I have never been able to take a compliment at face value because it makes me think they want something from me and they’re buttering me up for the kill or favor that usually comes after they have me in a good mood. That sounds pretty cynical and it’s sad when people are suspicious of someone just because they give a nice compliment.
When I was younger I felt I had to do whatever they wanted or they wouldn’t be nice to me anymore. I then learned how to say no and when they more or less took back their compliment, by saying, well I really didn’t like your new hair cut anyways or whatever the original compliment was I realized that there were a lot of hateful selfish people out there or maybe I simply gravitated toward the wrong self centered ones.
To this day I don’t like compliments unless it’s about a job I completed and feel good about. I know when I put an effort out there on any project and it’s always nice to be appreciated for a job well done.
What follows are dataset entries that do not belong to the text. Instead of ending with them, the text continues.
/-- The pipeline of R101 from the prevailing target to the output record. -/
def pipeline (env : JobEnv) (c : Context) (v : Int) : Context :=
  let st := c.step
  let glideI := fld env.base.glideI 0 32
  if c.loop.ramp = .stopRamp then
    let (r, f) := rampStep c.loop.ref c.loop.refFrac 0 c.loop.rate
    let l := { c.loop with ref := r, refFrac := f, vclamp := false, uncapped := 0, prevail := 0, modeWas := .rest }
    let (l, o) := outputOf env (tuckStep env l st 0 false) false
    if r = 0 then
      let zero := { tuckSteady l with ramp := .zero, tucked := [], trims := [], signs := [], acc := 0, refFrac := 0 }
      let st' := match st.after with
        -- OFF of a tray removal prevails (R496): the mode waits there for the tray
        | .mode m => if st.forced && st.stopTo == .off then arrive st .off
            else { st with after := .none, base := .run, mode := m, forced := false }
        | .none => arrive st st.stopTo
      -- R66: the phases first run a full beat with c = 0
      { c with loop := zero, step := st'
               out := { o with codes := List.replicate env.gang 0, sat := List.replicate env.gang false } }
    else { c with loop := l, out := o }
  else if st.base ≠ .run ∨ st.mode = .rest ∨ st.mode = .off then
    { c with loop := { c.loop with ramp := .zero, ref := 0, uncapped := 0, prevail := 0, modeWas := .rest },
             out := idleOut env.gang }
  else
    let starting := c.loop.ramp == .zero
    let l0 := if starting then { c.loop with ref := 0, refFrac := 0, target := 0, trims := [], signs := []
                                             acc := 0, startDue := true }
              else c.loop
    let (t, edge) := stepTarget env st
    let prevail := match l0.lane with | some lt => lt.target | none => t
    let edge := edge && l0.lane.isNone
    let mo := modeOut env l0 st prevail v starting
    let cvPart := match inCccv env st with | some _ => mo.cvReached | none => st.mode == .cv
    let l1 := applyK env { mo.loop with uncapped := mo.ivc } mo.ivc cvPart
    let icap := divZero (l1.kApplied * mo.ivc) 65536
    let newLane := match l0.lane with | some lt => lt.isNew | none => false
    let typMode := match inCccv env st with | some _ => modeOfType tCCCV mo.cvReached | none => st.mode
    let l2 :=
      if st.mode = .cv ∧ (inCccv env st).isNone = true then
        let rmp := if l1.vref = prevail then Ramp.settled else if starting then .start
                    else if l0.ramp = .start ∧ prevail = l0.prevail ∧ newLane = false then .start else .ramp
        { l1 with ref := icap, refFrac := 0, target := icap, ramp := rmp, govRate := 0 }
      else
        let kChanged := l1.kApplied != l0.kApplied && !starting
        let newT := starting || icap != l0.target || edge || kChanged || newLane
        let laneRate := match l0.lane with
          | some lt => if lt.isOpen && !lt.voltage then some lt.rate else none
          | none => none
        -- DEDUCED (log entry 21): the governor's bound holds until its transition ends; with the factor ramped
        -- (CV part of CCCV) it is taken once, on the whole change
        let newK := !starting && (l1.lastK != l0.lastK || (kChanged && !cvPart))
        let gov := if edge then 0
          else if newK then max l0.govRate (governorRate glideI l0.kApplied l1.lastK mo.ivc)
          else l0.govRate
        let rate := if !newT then l0.rate
          else if edge then 0
          else if kChanged then gov
          else max gov (laneRate.getD glideI)
        let (r, f) := rampStep l0.ref l0.refFrac icap rate
        let rmp := if r = icap then Ramp.settled
          else if starting then .start
          else if l0.ramp = .start ∧ newT = false then .start else .ramp
        { l1 with ref := r, refFrac := f, target := icap, rate := rate, ramp := rmp
                  govRate := if rmp = .settled ∧ l1.kApplied = l1.lastK then 0 else gov }
    let l2 := { l2 with modeWas := st.mode, prevail := prevailIn env st mo.cvReached prevail l0.lane }
    let moving := match l2.lane with
      | some lt => lt.isOpen && (if lt.voltage then l2.vref != lt.target else l2.ref != l2.target)
      | none => false
    let l3 := tuckStep env l2 st icap moving
    let (l4, o) := outputOf env l3 starting
    let reached := match l4.lane with
      | some lt => lt.isOpen && (if lt.voltage then l4.vref == lt.target else l4.ref == lt.target)
      | none => false
    let acks := match l4.lane, reached with
      | some lt, true => [({ chan := env.chan, tag := lt.tag, code := 2 } : Ack)]
      | _, _ => []
    let l5 := { l4 with lane := l4.lane.map fun lt => { lt with isOpen := lt.isOpen && !reached, isNew := false } }
    let s := match env.recipe, st.running with | some r, true => some (r.stepAt st.step) | _, _ => none
    let pulse := match s with
      | some s => if s.typ = tPULSE then pulseAtB s st.edgeBeats else if s.typ = tDCIR then dcirAtPulse s st.edgeBeats
                  else false
      | none => false
    { c with loop := l5, out := o, acks := c.acks ++ acks
             step := { st with mode := typMode, cvReached := mo.cvReached, inPulse := pulse, fresh := false
                               edgeKind := if edge && !st.entered && !st.fresh then edgeCode s pulse else 0 } }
I can take a compliment on my work with no reservations, but I still have a problem with personal ones even though I learned over the years that there really are a lot of nice sincere people in the world.
Everyone has a vision of how they look and what the are all about, but is it a true perception? You really don’t know how other’s see you or what they really think about you. You know what you want them to see, but how good are you at projecting that image? All the world truly is a stage as Shakespeare said and we are the actors playing a part. I personally have changed the role I’m playing many times.
The older I get the freer I feel and I really don’t care what anyone thinks about me, all that matters is how I feel about myself at the end of the day and I like myself, but that wasn’t always the case. I always wanted to fit in and be liked and popular I never felt like I was liked for me. Well, actually I wasn’t because no one including me knew who I was. Looking back at the life I was given I realize I have been many things to many people.
I have played many roles and for the most part I have always been given something valuable from each encounter in my life. I am grateful for all the places I have lived and all the people and experiences I have had. When I look back my life seems to have happened to someone else, like a book I read long ago because that person is no longer me.
Bill never gives me insincere compliments, but I still find them uncomfortable. I seem to be rambling and I actually forgot what my original train of thought was when I started this so I think I’ll go to bed and sleep on it. The weekend is over and I’m tired. I was doing a much needed declutering around the house.
Hey, it’s OK to be complimented, rather than getting none at all rite? Getting complements gave me the creeps too.
Just don’t take it as a pinch of salt, since you don’t really know that they are actually thinking. Or it could be positive indeed. So just be happy.